Work to be completed | Would you please copy every line from the records that contains the word "absent"?

Extracted records |
-- ==== Sys2Proof/WellFormed.lean ====
section
/-! DEFINITION. What a well-formed instruction, command word and parameter set are (R91, R94, R10). -/

namespace Sys2Proof

/-- An instruction has no operand that could be out of range (R91), so each constructor is well-formed; the checks
that can fail are those of its word (`cmdWordWf`) and of the parameters (`Params.ok`). -/
def Instr.wf : Instr → Bool
  | .nop => true
  | .ftClear => true
  | .freqCount => true
  | .ftInsert => true
  | .treeBuild => true
  | .codeGen => true
  | .ctClear => true
  | .tableSer => true
  | .tableDeser => true
  | .textEncode => true
  | .textDecode => true
  | .softReset => true

/-- A legal CMD word: RSVD (bits 31:8) is 0 and OP (bits 7:0) is at most 0x0A (R91, R94). -/
def cmdWordWf (w : Word) : Bool :=
  w.extractLsb' 8 24 == 0 && w.extractLsb' 0 8 ≤ 0x0A#8

/-- The constraints of R10 on the OPEN parameters. -/
def Params.ok (p : Params) : Bool :=
  2 ≤ p.nsymMax && p.nsymMax ≤ Config.maxScalars && 16 ≤ p.memBytes && p.memBytes ≤ 2 ^ 28

end Sys2Proof
end

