/-- R171: a symbol whose bytes would not all fit below DST_CAP raises CAPACITY at the bit its code began, and no part of
it is written, under any table that passes the checks. In the single-symbol case (R173) each bit is a code: as many symbols
as fit whole are written, and the next bit raises CAPACITY with its own offset. -/
def Obligations.TextDecodeStopsAtCapacity : Prop :=
  (∀ (s : State) (es : List CtEntry) (e : CtEntry) (tail : List Bool), s.decodeErr = none → CtOk s.params s.ct →
    singleSym s.ct = none → shortestMatches s.ct (es ++ [e]) →
    s.srcBits s.a.validBits = es.flatMap codeBits ++ codeBits e ++ tail →
    (textBytes (es.map (·.sym))).length ≤ s.a.dstCap.toNat →
    s.a.dstCap.toNat < (textBytes (es.map (·.sym))).length + (utf8Encode e.sym).length →
    ∃ m, exec .textDecode s = .next { s with
        dmem := m, result0 := BitVec.ofNat 32 (textBytes (es.map (·.sym))).length,
        result1 := BitVec.ofNat 32 es.length,
        result2 := BitVec.ofNat 32 ((es.flatMap codeBits).length + e.len.toNat), result3 := 0,
        errcode := .capacity, errInfo := BitVec.ofNat 32 (es.flatMap codeBits).length,
        busy := false, done := true, a := Latched.absent } ∧
      Memory.bytes m s.a.dst (textBytes (es.map (·.sym))).length = textBytes (es.map (·.sym)) ∧
      sameOutside s.dmem m s.a.dst (textBytes (es.map (·.sym))).length) ∧
  (∀ (s : State) (e : CtEntry), s.decodeErr = none → s.ct = [e] → e.len = 1 →
    s.a.dstCap.toNat < s.a.validBits * (utf8Encode e.sym).length →
    let whole := s.a.dstCap.toNat / (utf8Encode e.sym).length
    ∃ m, exec .textDecode s = .next { s with
        dmem := m, result0 := BitVec.ofNat 32 (whole * (utf8Encode e.sym).length),
        result1 := BitVec.ofNat 32 whole, result2 := BitVec.ofNat 32 (whole + 1), result3 := 0,
        errcode := .capacity, errInfo := BitVec.ofNat 32 whole, busy := false, done := true, a := Latched.absent } ∧
      Memory.bytes m s.a.dst (whole * (utf8Encode e.sym).length) = textBytes (List.replicate whole e.sym) ∧
      sameOutside s.dmem m s.a.dst (whole * (utf8Encode e.sym).length))

/-- R172: the accumulator satisfies acc < 2^depth, and depth never exceeds MAXLEN + 1 <= 256, so 256 and 9 bits hold
them: in every state the decoder's loop can stand in. -/
def Obligations.AccumulatorFitsItsWidth : Prop :=
  ∀ (ct : List CtEntry) (a : Latched) (bits : List Bool) (m : Memory) (l : DecLoop),
    (decLoop ct a bits ⟨0, 0, 0, 0, 0, 0, m⟩ = .ok l ∨
      ∃ e, decLoop ct a bits ⟨0, 0, 0, 0, 0, 0, m⟩ = .error (e, l)) →
    l.acc < 2 ^ l.depth ∧ l.depth ≤ maxLen ct + 1 ∧ maxLen ct + 1 ≤ 256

Solved problem |
        busy := false, done := true, a := Latched.absent } ∧
        errcode := .capacity, errInfo := BitVec.ofNat 32 whole, busy := false, done := true, a := Latched.absent } ∧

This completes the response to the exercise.